Cinta Sejati-Pacaran Itu Boleh Nggak/Tidak?-Islam Memandang Pacaran
Cinta sejati, weheee makanan apaan noh?
Aku berbagi sedikit ya! Tulisan ini aku ambil dari : mta-online.com
Aku berbagi sedikit ya! Tulisan ini aku ambil dari : mta-online.com
Berbicara
soal cinta, pasti sangat erat kaitannya dengan dua insan turunan Adam dan Hawa
yang tengah dihantam oleh perasaan yang menggelora. Tidak heran, para pujangga
cinta terjebak dalam kungkungan panah asmara. Sebagian menganggapnya sebagai
cinta sejati.
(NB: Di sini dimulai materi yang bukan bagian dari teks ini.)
theorem kept_modCont {u : State} {s : State} {f : Cont → Cont} (h0 : Kept u s) :
    Kept u (State.modCont s f) := by
  unfold State.modCont; try dsimp only
  repeat' (first | with_reducible assumption | with_reducible refine kept_mk ?_ rfl rfl rfl)

theorem kept_modPeer {u : State} {s : State} {l : Lane} {f : Peer → Peer} (h0 : Kept u s) :
    Kept u (State.modPeer s l f) := by
  unfold State.modPeer; try dsimp only
  repeat' (first | with_reducible assumption | with_reducible refine kept_mk ?_ rfl rfl rfl)

theorem kept_modEbp {u : State} {s : State} {e : Port} {f : Ebp → Ebp} (h0 : Kept u s) :
    Kept u (State.modEbp s e f) := by
  unfold State.modEbp; try dsimp only
  repeat' (first | with_reducible assumption | with_reducible refine kept_mk ?_ rfl rfl rfl)

theorem kept_modLines {u : State} {s : State} {f : Lines → Lines} (h0 : Kept u s) :
    Kept u (State.modLines s f) := by
  unfold State.modLines; try dsimp only
  repeat' (first | with_reducible assumption | with_reducible refine kept_mk ?_ rfl rfl rfl)

theorem kept_modSafe {u : State} {s : State} {f : Safe → Safe} (h0 : Kept u s) :
    Kept u (State.modSafe s f) := by
  unfold State.modSafe; try dsimp only
  repeat' (first | with_reducible assumption | with_reducible refine kept_mk ?_ rfl rfl rfl)

theorem kept_modTwin {u : State} {s : State} {k : TwinPair} {f : Twin → Twin} (h0 : Kept u s) :
    Kept u (State.modTwin s k f) := by
  unfold State.modTwin; try dsimp only
  repeat' (first | with_reducible assumption | with_reducible refine kept_mk ?_ rfl rfl rfl)

theorem kept_modCan {u : State} {s : State} {n : CanCtl} {f : Can → Can} (h0 : Kept u s) :
    Kept u (State.modCan s n f) := by
  unfold State.modCan; try dsimp only
  repeat' (first | with_reducible assumption | with_reducible refine kept_mk ?_ rfl rfl rfl)

theorem kept_modUsl {u : State} {s : State} {f : Usl → Usl} (h0 : Kept u s) :
    Kept u (State.modUsl s f) := by
  unfold State.modUsl; try dsimp only
  repeat' (first | with_reducible assumption | with_reducible refine kept_mk ?_ rfl rfl rfl)

theorem kept_modTime {u : State} {s : State} {f : NetTime → NetTime} (h0 : Kept u s) :
    Kept u (State.modTime s f) := by
  unfold State.modTime; try dsimp only
  repeat' (first | with_reducible assumption | with_reducible refine kept_mk ?_ rfl rfl rfl)

theorem kept_modHost {u : State} {s : State} {f : HostIf → HostIf} (h0 : Kept u s) :
    Kept u (State.modHost s f) := by
  unfold State.modHost; try dsimp only
  repeat' (first | with_reducible assumption | with_reducible refine kept_mk ?_ rfl rfl rfl)

theorem kept_modKeep {u : State} {s : State} {f : Keep → Keep} (h0 : Kept u s) :
    Kept u (State.modKeep s f) := by
  unfold State.modKeep; try dsimp only
  repeat' (first | with_reducible assumption | with_reducible refine kept_mk ?_ rfl rfl rfl)

theorem kept_modStore {u : State} {s : State} {f : KeyStore → KeyStore} (h0 : Kept u s) :
    Kept u (State.modStore s f) := by
  unfold State.modStore; try dsimp only
  repeat' (first | with_reducible assumption | with_reducible apply kept_modKeep)

theorem kept_modJtag {u : State} {s : State} {f : Jtag → Jtag} (h0 : Kept u s) :
    Kept u (State.modJtag s f) := by
  unfold State.modJtag; try dsimp only
  repeat' (first | with_reducible assumption | with_reducible refine kept_mk ?_ rfl rfl rfl)

theorem kept_modPwr {u : State} {s : State} {f : Pwr → Pwr} (h0 : Kept u s) :
    Kept u (State.modPwr s f) := by
  unfold State.modPwr; try dsimp only
  repeat' (first | with_reducible assumption | with_reducible refine kept_mk ?_ rfl rfl rfl)

theorem kept_modMport {u : State} {s : State} {f : Mport → Mport} (h0 : Kept u s) :
    Kept u (State.modMport s f) := by
  unfold State.modMport; try dsimp only
  repeat' (first | with_reducible assumption | with_reducible refine kept_mk ?_ rfl rfl rfl)

theorem kept_modBkg {u : State} {s : State} {f : Bkg → Bkg} (h0 : Kept u s) :
    Kept u (State.modBkg s f) := by
  unfold State.modBkg; try dsimp only
  repeat' (first | with_reducible assumption | with_reducible refine kept_mk ?_ rfl rfl rfl)

theorem kept_ownRecord {u : State} {type : ℕ} {content : List ℕ} {wear : Option (Tab ℕ)} {s : State} (h3 : Kept u s) :
    Kept u (ownRecord type content wear s) := by
  unfold ownRecord; try dsimp only
  repeat' (first | with_reducible assumption | with_reducible apply kept_modBkg)

theorem kept_wearAdd {u : State} {k : ℕ} {n : ℕ} {s : State} (h2 : Kept u s) :
    Kept u (wearAdd k n s) := by
  unfold wearAdd; try dsimp only
  repeat' (first
    | with_reducible assumption | with_reducible apply kept_modBkg | with_reducible apply kept_ownRecord
    | with_reducible apply kept_ite)

theorem kept_wearOne {u : State} {k : ℕ} {s : State} (h1 : Kept u s) :
    Kept u (wearOne k s) := by
  unfold wearOne; try dsimp only
  repeat' (first | with_reducible assumption | with_reducible apply kept_wearAdd)

theorem kept_reelSubmit {u : State} {q : ℕ} {rec : List Byte} {s : State} (h2 : Kept u s) :
    Kept u (reelSubmit q rec s) := by
  unfold reelSubmit; try dsimp only
  repeat' (first
    | with_reducible assumption | with_reducible apply kept_setMemWord | with_reducible apply kept_setBytes
    | with_reducible apply kept_ite)

theorem kept_clockedOut {u s : State} {o : Out} (h0 : Kept u s) (h1 : ∀ t, o = .next t → Kept u t) :
    ∀ t, (clockedOut s o) = .next t → Kept u t := by
  intro t ht; unfold clockedOut at ht; split at ht
  · obtain rfl := Host.Outcome.next.inj ht; exact h0
  · exact h1 t ht

theorem kept_entryBegin {u : State} {dest : ℕ} {s : State} (h1 : Kept u s) :
    Kept u (entryBegin dest s) := by
  unfold entryBegin; try dsimp only
  repeat' (first
    | with_reducible assumption | with_reducible apply kept_modPwr | with_reducible apply kept_put
    | with_reducible apply kept_modSys | with_reducible apply kept_ite)

theorem kept_ungate {u : State} {p : Pair} {s : State} (h1 : Kept u s) :
    Kept u (ungate p s) := by
  unfold ungate; try dsimp only
  repeat' (first
    | with_reducible assumption | with_reducible apply kept_putBit | with_reducible apply kept_modCore
    | with_reducible apply kept_put | with_reducible apply kept_ite)

theorem kept_ungateVoted {u : State} {s : State} (h0 : Kept u s) :
    Kept u (ungateVoted s) := by
  unfold ungateVoted; try dsimp only
  repeat' (first
    | with_reducible assumption | with_reducible apply kept_ungate | with_reducible apply kept_foldl
    | with_reducible apply kept_ite | (intro; intros; try dsimp only))

theorem kept_followVotes {u : State} {s : State} (h0 : Kept u s) :
    Kept u (followVotes s) := by
  unfold followVotes; try dsimp only
  repeat' (first
    | with_reducible assumption | with_reducible apply kept_ungateVoted | with_reducible apply kept_modPwr
    | with_reducible apply kept_entryBegin | with_reducible apply kept_ite | split)

theorem kept_setShares {u : State} {a0 : Shares} {s : State} (h1 : Kept u s) :
    Kept u (setShares a0 s) := by
  unfold setShares; try dsimp only
  repeat' (first | with_reducible assumption | with_reducible apply kept_put)

theorem kept_putShares {u : State} {a0 : Shares} {s : State} (h1 : Kept u s) :
    Kept u (putShares a0 s) := by
  unfold putShares; try dsimp only
  repeat' (first | with_reducible assumption | with_reducible apply kept_setShares | with_reducible apply kept_ite)

theorem kept_degrade {u : State} {s : State} (h0 : Kept u s) :
    Kept u (degrade s) := by
  unfold degrade; try dsimp only
  repeat' (first | with_reducible assumption | with_reducible apply kept_put | with_reducible apply kept_ite)

theorem kept_judgeSet {u : State} {s : State} (h0 : Kept u s) :
    Kept u (judgeSet s) := by
  unfold judgeSet; try dsimp only
  repeat' (first | with_reducible assumption | with_reducible apply kept_putB | with_reducible apply kept_ite)

theorem kept_sendOn {u : State} {ty : ℕ} {f : EbpFrame} {e : Port} {s : State} (h3 : Kept u s) :
    Kept u (sendOn ty f e s) := by
  unfold sendOn; try dsimp only
  repeat' (first
    | with_reducible assumption | with_reducible apply kept_inc | with_reducible apply kept_modEbp
    | with_reducible apply kept_ite)

theorem kept_countSeq {u : State} {ty : ℕ} {s : State} (h1 : Kept u s) :
    Kept u (countSeq ty s) := by
  unfold countSeq; try dsimp only
  repeat' (first | with_reducible assumption | with_reducible apply kept_modLines)

theorem kept_sendFrame {u : State} {ty : ℕ} {payload : List Byte} {s : State} (h2 : Kept u s) :
    Kept u (sendFrame ty payload s) := by
  unfold sendFrame; try dsimp only
  repeat' (first | with_reducible assumption | with_reducible apply kept_sendOn | with_reducible apply kept_countSeq)

theorem kept_holdTransfer {u : State} {a0 : Transfer} {s : State} (h1 : Kept u s) :
    Kept u (holdTransfer a0 s) := by
  unfold holdTransfer; try dsimp only
  repeat' (first | with_reducible assumption | with_reducible apply kept_modCont | with_reducible apply kept_ite)

theorem kept_sendTransfer {u : State} {a0 : Transfer} {s : State} (h1 : Kept u s) :
    Kept u (sendTransfer a0 s) := by
  unfold sendTransfer; try dsimp only
  repeat' (first
    | with_reducible assumption | with_reducible apply kept_holdTransfer | with_reducible apply kept_sendFrame)

theorem kept_sendNotice {u : State} {subj : ℕ} {kind : ℕ} {s : State} (h2 : Kept u s) :
    Kept u (sendNotice subj kind s) := by
  unfold sendNotice; try dsimp only
  repeat' (first | with_reducible assumption | with_reducible apply kept_sendTransfer)

theorem kept_withdraw {u : State} {kind : ℕ} {s : State} (h1 : Kept u s) :
    Kept u (withdraw kind s) := by
  unfold withdraw; try dsimp only
  repeat' (first
    | with_reducible assumption | with_reducible apply kept_modCont | with_reducible apply kept_sendNotice
    | with_reducible apply kept_ite)

theorem kept_joinedDrop {u : State} {s : State} (h0 : Kept u s) :
    Kept u (joinedDrop s) := by
  unfold joinedDrop; try dsimp only
  repeat' (first
    | with_reducible assumption | with_reducible apply kept_setMemWord | with_reducible apply kept_degrade
    | with_reducible apply kept_modCont | with_reducible apply kept_put | with_reducible apply kept_ite | split)

theorem kept_modGateSw {u : State} {b : Bridge} {j : Switch} {f : Gate → Gate} {s : State} (h3 : Kept u s) :
    Kept u (modGateSw b j f s) := by
  unfold modGateSw; try dsimp only
  repeat' (first | with_reducible assumption | with_reducible apply kept_modGate)

theorem kept_showShort {u : State} {b : Bridge} {s : State} (h1 : Kept u s) :
    Kept u (showShort b s) := by
  unfold showShort; try dsimp only
  repeat' (first | with_reducible assumption | with_reducible apply kept_putB)

theorem kept_showOn {u : State} {b : Bridge} {j : Switch} {on : Bool} {s : State} (h3 : Kept u s) :
    Kept u (showOn b j on s) := by
  unfold showOn; try dsimp only
  repeat' (first
    | with_reducible assumption | with_reducible apply kept_when | with_reducible apply kept_modGateSw
    | with_reducible apply kept_putBit | (intro; intros; try dsimp only))

theorem kept_turnOffSw {u : State} {b : Bridge} {j : Switch} {short : Bool} {s : State} (h3 : Kept u s) :
    Kept u (turnOffSw b j short s) := by
  unfold turnOffSw; try dsimp only
  repeat' (first
    | with_reducible assumption | with_reducible apply kept_modGateSw | with_reducible apply kept_when
    | with_reducible apply kept_showOn | (intro; intros; try dsimp only))

theorem kept_restSwitch {u : State} {b : Bridge} {j : Switch} {s : State} (h2 : Kept u s) :
    Kept u (restSwitch b j s) := by
  unfold restSwitch; try dsimp only
  repeat' (first | with_reducible assumption | with_reducible apply kept_turnOffSw | with_reducible apply kept_ite)

theorem kept_startSwitch {u : State} {b : Bridge} {j : Switch} {s : State} (h2 : Kept u s) :
    Kept u (startSwitch b j s) := by
  unfold startSwitch; try dsimp only
  repeat' (first | with_reducible assumption | with_reducible apply kept_modGateSw | with_reducible apply kept_ite)

theorem kept_driveBridge {u : State} {b : Bridge} {s : State} (h1 : Kept u s) :
    Kept u (driveBridge b s) := by
  unfold driveBridge; try dsimp only
  repeat' (first
    | with_reducible assumption | with_reducible apply kept_restSwitch | with_reducible apply kept_showShort
    | with_reducible apply kept_startSwitch | with_reducible apply kept_foldl | (intro; intros; try dsimp only))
Sebuah Cinta untuk pertama dan terakhir kalinya, hingga sosoknya
seolah tak bisa tergantikan oleh siapapun dan sampai kapanpun (katanya).
Wewwww, sangat ironis bukan?
Atas
nama cinta, tak sedikit para pujangga cinta rela mengorbankan dirinya
untuk sang pujaan hati, bahkan sampai yang dilarang agama pun rela dilakukan.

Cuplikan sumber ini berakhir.